-- ==== Sys2Proof/Machine/Ops.lean ====
section
/-! DEFINITION. The shared operations over State: tables, registers and fields (R4 to R7), time (R306), free values, error
records (R401) and messages of device sources (R518, R83). -/

namespace Sys2Proof.Machine
open Sys2Proof

/-! ## Registers -/

/-- The block of a physical address (R22). -/
def blkOf (pa : Nat) : Option Blk :=
  let b := pa / 2 ^ 32
  if b = 0xF00 then some .pkg else if b = 0xF01 then some .slath else if b = 0xF02 then some .spk
  else if b = 0xF03 then some .mem else if b = 0xF04 then some .rim else if b = 0xF06 then some .warp
  else if b = 0xF07 then some .err else if b = 0xF08 then some .pwr else if b = 0xF09 then some .clove
  else if b = 0xF0A then some .pmu else if b = 0xF0B then some .pcie else if b = 0xF0C then some .guest
  else if 0xF10 ≤ b ∧ b ≤ 0xF1B then some .cd else none

/-- The indices of an address in a row group, if the row holds it. -/
def RegRow.index (r : RegRow) (pa : Nat) : Option (Nat × Nat) :=
  if pa < r.base then none
  else
    let off := pa - r.base
    let i := if r.s1 = 0 then 0 else min (off / r.s1) (r.n1 - 1)
    let off' := off - r.s1 * i
    let j := if r.s2 = 0 then 0 else off' / r.s2
    if r.s1 * i + r.s2 * j = off ∧ i < r.n1 ∧ j < r.n2 then some (i, j) else none

/-- The row group and indices of an address, in a list of row groups. -/
def findRow (pa : Nat) : List RegRow → Option (RegRow × Nat × Nat)
  | [] => none
  | r :: t => match r.index pa with
    | some (i, j) => some (r, i, j)
    | none => findRow pa t

/-- The register defined at an address, if any (R21). -/
def regAt (pa : Nat) : Option (RegRow × Nat × Nat) :=
  match blkOf pa with
  | some b => findRow pa (blockRows b)
  | none => none

/-- A field's reset value. -/
def Rst.value (r : Rst) (i j : Nat) : Nat :=
  match r with
  | .const v => v
  | .lin a b c => a * i + b * j + c
  | .first v => if i = 0 then v else 0
  | .fused => 0
  | .random => (Config.resetRandom i).toNat

/-- The reset value of the register at an address: its fields at their reset values (0 where none is defined). -/
def regReset (pa : Nat) : Word :=
  match regAt pa with
  | some (r, i, j) => BitVec.ofNat 32 (r.fields.foldl (fun a f => a + f.rst.value i j % 2 ^ f.width * 2 ^ f.lo) 0)
  | none => 0

/-- The stored value of the register at an address. -/
def getReg (s : State) (pa : Nat) : Word := s.regs.get regReset pa

/-- Stores a register's value. -/
def setReg (pa : Nat) (v : Word) (s : State) : State := { s with regs := s.regs.set regReset pa v }

/-- A field's stored value. -/
def getF (s : State) (f : FRef) : Nat := bits (getReg s f.pa).toNat f.lo f.width

/-- Stores a field, leaving the register's other bits. -/
def setF (f : FRef) (v : Nat) (s : State) : State :=
  setReg f.pa (BitVec.ofNat 32 (putBits (getReg s f.pa).toNat f.lo f.width v)) s

/-- Whether a one-bit field is set. -/
def flag (s : State) (f : FRef) : Bool := getF s f != 0

/-- Adds n to a counter field, saturating at its greatest value. -/
def addSat (f : FRef) (n : Nat) (s : State) : State := setF f (min (getF s f + n) (2 ^ f.width - 1)) s

/-- Adds n to a counter field, wrapping. -/
def addWrap (f : FRef) (n : Nat) (s : State) : State := setF f ((getF s f + n) % 2 ^ f.width) s

/-- The number of one bits. -/
def popcount (w x : Nat) : Nat := (List.range w).foldl (fun a k => a + b2n (bit x k)) 0

/-- Whether a value may be written to a field (R7, R240); an LFSR's zero is no reserved value (R144). -/
def Allowed.ok (a : Allowed) (v : Nat) : Bool :=
  match a with
  | .any => true
  | .ranges l => l.any (fun r => decide (r.1 ≤ v) && decide (v ≤ r.2))
  | .popLe n => decide (popcount 16 v ≤ n)
  | .flexmask =>
    (popcount 16 v == 0 || popcount 16 v == 4 || popcount 16 v == 8) && popcount 8 (v % 256) == popcount 8 (v / 256)
  | .nonzero => true

/-- Sets the CFGERR bit of a block (R7). -/
def setCfgErr (b : Blk) (pa : Nat) (s : State) : State :=
  match b with
  | .mem => setF F.MEM_CTRL_CFGERR 1 s
  | .rim => setF F.RIM_CTL_CFGERR 1 s
  | .err => setF F.ERR_CTL_CFGERR 1 s
  | .warp => setF F.WARP_STAT_CFGERR 1 s
  | .pwr => setF F.PWR_MODESTAT_CFGERR 1 s
  | .slath => setF F.PKG_CFGERR_SLATH 1 s
  | .spk => setF F.PKG_CFGERR_SPK 1 s
  | .guest => setF F.PKG_CFGERR_GUEST 1 s
  | .pmu => setF F.PKG_CFGERR_PMU 1 s
  | .pcie => setF F.PKG_CFGERR_PCIE 1 s
  | .pkg => setF F.PKG_CFGERR_PKG 1 s
  | .clove => setF F.PKG_CFGERR_CLOVE 1 s
  | .cd => setF ⟨R.PKG_CFGERR, 8 + (pa / 2 ^ 32 - 0xF10), 1⟩ 1 s

/-- One field's new stored value after a write of v, by its access code (R5, R7). -/
def RegField.written (f : RegField) (locked : Bool) (old v : Nat) : Nat :=
  match f.acc with
  | .rw =>
    match f.ok with
    | .nonzero => if v = 0 then old else v
    | o => if o.ok v then v else old
  | .rwl => if locked then old else if f.ok.ok v then v else old
  | .w1c => old - Nat.land old v
  | .w1s => Nat.lor old v
  | .ro => old
  | .wo => old

/-- Whether a write of v gives the field a reserved value (R7). -/
def RegField.reserved (f : RegField) (locked : Bool) (v : Nat) : Bool :=
  match f.acc with
  | .rw => !f.ok.ok v
  | .wo => !f.ok.ok v
  | .rwl => !locked && !f.ok.ok v
  | _ => false

/-- The stored register value after a write of v through its fields (R5 to R7). -/
def writtenFields (locked : Bool) (old v : Nat) : List RegField → Nat
  | [] => old
  | f :: t => writtenFields locked (putBits old f.lo f.width (f.written locked (bits old f.lo f.width) (bits v f.lo f.width))) v t

/-- Stores a write of a whole word through the access codes of the register's fields (R5, R6, R7). An address with no
register is unchanged. -/
def storeWrite (pa : Nat) (v : Word) (s : State) : State :=
  match blkOf pa, regAt pa with
  | some b, some (r, _, _) =>
    let locked := flag s F.CLOVE_LIFE_LOCK
    let s := setReg pa (BitVec.ofNat 32 (writtenFields locked (getReg s pa).toNat v.toNat r.fields)) s
    if r.fields.any (fun f => f.reserved locked (bits v.toNat f.lo f.width)) then setCfgErr b pa s else s
  | _, _ => s

/-- A field of a written value. -/
def wF (f : FRef) (v : Word) : Nat := bits v.toNat f.lo f.width

/-! ## Table accessors -/

def getCore (s : State) (c : Nat) : Core := s.cores.get (fun _ => Core.reset) c
def setCore (c : Nat) (k : Core) (s : State) : State := { s with cores := s.cores.set (fun _ => Core.reset) c k }
def modCore (c : Nat) (f : Core → Core) (s : State) : State := setCore c (f (getCore s c)) s

def getLink (s : State) (k : Nat) : LinkDir := s.links.get (fun _ => LinkDir.reset) k
def setLink (k : Nat) (v : LinkDir) (s : State) : State := { s with links := s.links.set (fun _ => LinkDir.reset) k v }
def getGuest (s : State) (k : Nat) : GuestPort := s.guests.get (fun _ => GuestPort.reset) k
def setGuest (k : Nat) (v : GuestPort) (s : State) : State := { s with guests := s.guests.set (fun _ => GuestPort.reset) k v }
def getChan (s : State) (k : Nat) : Channel := s.channels.get (fun _ => Channel.reset) k
def setChan (k : Nat) (v : Channel) (s : State) : State := { s with channels := s.channels.set (fun _ => Channel.reset) k v }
- - - - - - -
Task directions: Count the lines of the material that include the word "findRow", then report only the total.

Answer for the task: 3